Top Money-Saving Tips of 2009

Check out Good Morning America Food Editor Sarah Moulton’s Best Cookbooks of 2009 (video!) Notice a certain orange-covered book on that list?   To celebrate, I’m giving away 5 copies of  Family Feasts for $75 a Week.  To enter, comment and share a money saving tip of your own.


You know the drill. You walk into the grocery store with a long list and a finite budget. The last thing you want to do is spend two weeks’ worth of grocery money on one week of food. But prices these days make it ever more challenging to stay within a budget. What’s a smart shopper to do?

1. Make a list and check it twice

Lists are tremendous money savers. Begin by thinking in terms of meals. Before I head to the store, I scribble out ideas for two weeks of dinners. Half the meals are family favorites: cheesy chicken enchiladas, creamy potato soup, and pasta carbonera are regulars. I then thumb through cookbooks and fill the rest of the two weeks with new and interesting-sounding recipes.

Once I’ve decided what we’ll be eating for the next couple weeks, next I write down the ingredients that I lack for those recipes. I skim recipes, check the pantry, dig through the freezer, and check my cupboards, making sure that everything I’ll need is either in my kitchen or on my grocery list.   Once I have all the dinner ingredients written down, I add the items we typically use for breakfast and lunch, as well as goodies to make baking possible.

2. Go to the store less often

When you run out of something, write it on your grocery list.   But don’t race to the store the instant your list gets an item or two on it.  Every trip to the store is a  temptation to impulse-buy. So I challenge myself to go just a day or two longer between shopping trips. We live 20 minutes from the store.  The other day when I didn’t want to run to the store just for hamburger buns, I made my own fresh homemade rolls.

3. Expand the list of things you can make yourself

Did you know that you can easily make your own granola? Homemade white sauce takes 5 minutes to make and costs a fraction of a can of cream soup.  Homemade salad dressing is equally fast and will save you a cool $2. Not bad for a 5 minute time investment.  Even better if it saves you a trip to the store where you would potentially spend much more on impulse buys.  Learning to make just one item per week will consistently give you more money in your pocket.  Remember, it’s not only this week’s new recipe that will save you money.  Gradually learning to make a variety of things for yourself will make your savings snowball.

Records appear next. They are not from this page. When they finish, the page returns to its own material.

-- ==== Sys2Proof/Machine/State.lean ====
section
/-! DEFINITION. The state of the machine: the registers and buffers of 10_state.md R21, the parameters of 00_scope.md R7, and
the model's own fields for the four interfaces of R39 and the blocking call (INVENTORY.md lists each). -/

namespace Sys2Proof.Machine

/-- A buffer: (index, byte) pairs with strictly rising indexes. An index that is not listed holds no value (R37). -/
abbrev Memory := List Host.Cell

/-- The two states of the link state machine (R28). -/
inductive RxState where
  | idle
  | awaitingEnd
deriving DecidableEq, Repr

/-- xchg_state (R33). -/
inductive XchgState where
  | free
  | sending
  | awaitRead
  | awaitWrite
deriving DecidableEq, Repr

/-- The reason of a ProtocolError (R152, R230). -/
inductive FrameFault where
  | overflow
  | shortFrame
deriving DecidableEq, Repr

/-- A terminal outcome of the link state machine (R152). ProtocolError carries the reason, the expected length if it was
captured, and the actual count. -/
inductive LinkOutcome where
  | acknowledged
  | negativeAcknowledged
  | frameComplete (payload : List Byte)
  | protocolError (reason : FrameFault) (expected : Option Byte) (actual : Nat)
  | timeout
  | ioError
deriving DecidableEq, Repr

/-- A diagnostic event (R250). -/
inductive Diag where
  | unexpectedByte (b : Byte)
  | sizeWarning (size : Word)
deriving DecidableEq, Repr

/-- The status of an operation: Ok or one of the seven error kinds (R230). -/
inductive Status where
  | ok
  | invalidLength
  | emptyInput
  | outOfRange
  | nak
  | timeout
  | ioError
  | protocolError (reason : FrameFault) (expected : Option Byte) (actual : Nat)
deriving DecidableEq, Repr

/-- The result of an operation (R22). -/
inductive OpResult where
  | none
  | byte (b : Byte)
  | word (w : Word)
  | bool (b : Bool)
  | bytes (bs : List Byte)
deriving DecidableEq, Repr

/-- A completion on the OP interface: "its status and result" (R39). -/
structure Completion where
  status : Status
  result : OpResult
deriving DecidableEq, Repr

/-- The transport's answer to one offered byte (R39, R183). -/
inductive TxAnswer where
  | accepted
  | failed
deriving DecidableEq, Repr

/-- The blocking call in progress and where it stands: what is done with the outcome that resolves the exchange in flight
(R187, R188, R202 to R214). The model's own: the source has a call stack here. DESIGN CHOICE (log 15). -/
inductive HostTask where
  | idle                                    -- no operation in progress
  | readExchange                            -- READ_EXCHANGE: give the payload
  | writeExchange                           -- WRITE_EXCHANGE: give the boolean
  | readEnum                                -- R202, R213, R214: decode the payload as an integer
  | readBool                                -- R203: decode it as a boolean
  | infoSize (address : Word)               -- R204 readInfo, first phase
  | infoData                                -- R204 readInfo, second phase
  | stringSize (address : Word)             -- R204 readString, first phase
  | stringData                              -- R204 readString, second phase
  | boolRead (address : Word) (flag : Bool) -- R206 writeBool, the read
  | writeFinal                              -- R205, R206, R208, R209, R210: give the boolean
  | selectThen (command : Word)             -- R211, R212: the select; then write the command register
deriving DecidableEq, Repr

/-- The state of the link state machine: "rx_state, RXB, rx_count, rx_len, rx_len_valid" (R150). -/
structure Link where
  rxState    : RxState
  rxb        : Memory
  rxCount    : Nat
  rxLen      : Byte
  rxLenValid : Bool
deriving DecidableEq, Repr

/-- The whole machine. -/
structure State where
  -- the implementation parameters, written by nothing (R7, R20, R38; log 1)
  params    : Params
  -- the spec's own state (R21)
  txb       : Memory
  txLen     : Nat
  txIdx     : Nat
  link      : Link
  xchg      : XchgState
  -- the blocking call in progress (log 15)
  task      : HostTask
  -- the OP interface: what is presented, and the last completion (R39; log 9, log 13)
  port      : List Transaction
  done      : Option Completion
  -- the TX interface: the transport's coming answers, and the bytes it has accepted (R39; log 7, log 14)
  txAnswers : List TxAnswer
  txWire    : List Byte
  -- the RX interface: the coming receive events, and the outcome of the last transition (R39, R152; log 7, log 14)
  rxQueue   : List RxEvent
  lsmOut    : Option LinkOutcome
  -- the DIAG interface: what was emitted (R39, R250; log 14)
  diag      : List Diag
deriving DecidableEq, Repr

/-- Why the model stops because the specified behaviour was left. -/
inductive Fault where
  /-- A read of an index of TXB or RXB that holds no value, raised by every read of a buffer (R37, U17). Safe: the model stops
  where the spec gives no value. -/
  | bufferNoValue
  /-- A read of rx_len while rx_len_valid = 0, raised by the end-marker test and the host's read (R37, U17). Safe. -/
  | rxLenNoValue
  /-- A write of an index outside the 13 bytes of TXB or the RX_BUF_BYTES bytes of RXB, raised by every write of a buffer
  (R26, R30, R50). No state that meets R168 reaches it. Safe. -/
  | bufferRange
deriving DecidableEq, Repr

/-- Why a step has no meaning. -/
inductive Refusal where
  /-- An instruction without a meaning: raised by an arm of exec alone. Safe. -/
  | notModelled (mnemonic : String)
  /-- A select code 0xA to 0xF "selects nothing" and is refused (R90, U15), raised by OP.UNASSIGNED. Safe. -/
  | unassignedSelectCode
  /-- An exchange invoked with tx_len = 0 (R182, U14), raised by READ_EXCHANGE and WRITE_EXCHANGE. Safe. -/
  | noFrameBuilt
  /-- An operation issued while an exchange is in flight (R23, R182, U14, U16), raised by every operation. Safe. -/
  | operationInProgress
  /-- PARSE_BOOL of an empty span (R133, U12), raised by PARSE_BOOL and by readBool on an empty payload. Safe. -/
  | parseBoolEmpty
  /-- A byte sequence that is no request frame: request_decode refuses it (R85, R93, U1), raised by the eight frame forms. Safe. -/
  | notARequestFrame
  /-- A request frame that no build makes under the ADDR_WIDTH_MODE in force (R21, R26, R85, R102), raised by the eight frame
  forms. Safe. -/
  | notBuiltInThisMode
  /-- A receive event that was not asked for: events are requested only while an exchange waits for its reply (R39, R186, R240),
  raised by the replies and the receive events. Safe (log 20). -/
  | eventNotRequested
  /-- A presented transaction that encodes nothing, raised by the step. Safe. -/
  | undecodable (e : DecodeError)
deriving DecidableEq, Repr

/-- What a meaning answers. -/
abbrev Res := Host.Outcome State Fault Refusal

/-- The link state machine right after reset (R260). rx_len holds no value there: no read shows the 0 that stands in it.
DESIGN CHOICE (log 5). -/
def Link.reset : Link where
  rxState    := .idle
  rxb        := []
  rxCount    := 0
  rxLen      := 0#8
  rxLenValid := false

/-- The machine right after reset (R260), with the default parameters of R7, nothing presented and the environment silent. -/
def State.reset : State where
  params    := Params.default
  txb       := []
  txLen     := 0
  txIdx     := 0
  link      := Link.reset
  xchg      := .free
  task      := .idle
  port      := []
  done      := none
  txAnswers := []
  txWire    := []
  rxQueue   := []
  lsmOut    := none
  diag      := []

end Sys2Proof.Machine
end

4. Stock up when prices hit rock bottom

And I mean REALLY stock up.  In October I bought enough ground beef on sale to last til February, which effectively extended that October sale for months, for me anyway.  This month I put lots of $1.50/lb butter in the freezer, enough to make baking more affordable all winter for us.

5. Don’t be afraid to try new recipes

To earn a repeat appearance in my kitchen, a recipe needs to be tasty, easy to cook, and have ingredients that are affordable and easy to find.  Don’t overlook ethnic food. I’ve found Chinese, Mexican and Ethiopian food to be both affordable and delicious. This West African Peanut Chicken is a good example. And here’s another bonus:  ethnic grocery stores often have great prices on things like spices, sesame oil, coconut milk, and specialty pasta.

6. Remember WHY you want to save money

I developed my money-saving strategies so that I could stay home with my kids.   You may be dreaming  of finding enough extra cash to pay off a car or take a cruise or have another baby.   Keeping your goals clearly in mind will make it easier to do the little daily things that will move you towards that goal!


  1. I place an order for my groceries each week. For a small fee, the store collects my groceries and I pick them up. I am able to take my time, order only what I need for my menu plan and save money in the process!

  2. Congratulations! Would love your book!
    My tip is to stick to whats on your list and not add things when you are at the store…and never go shopping hungry!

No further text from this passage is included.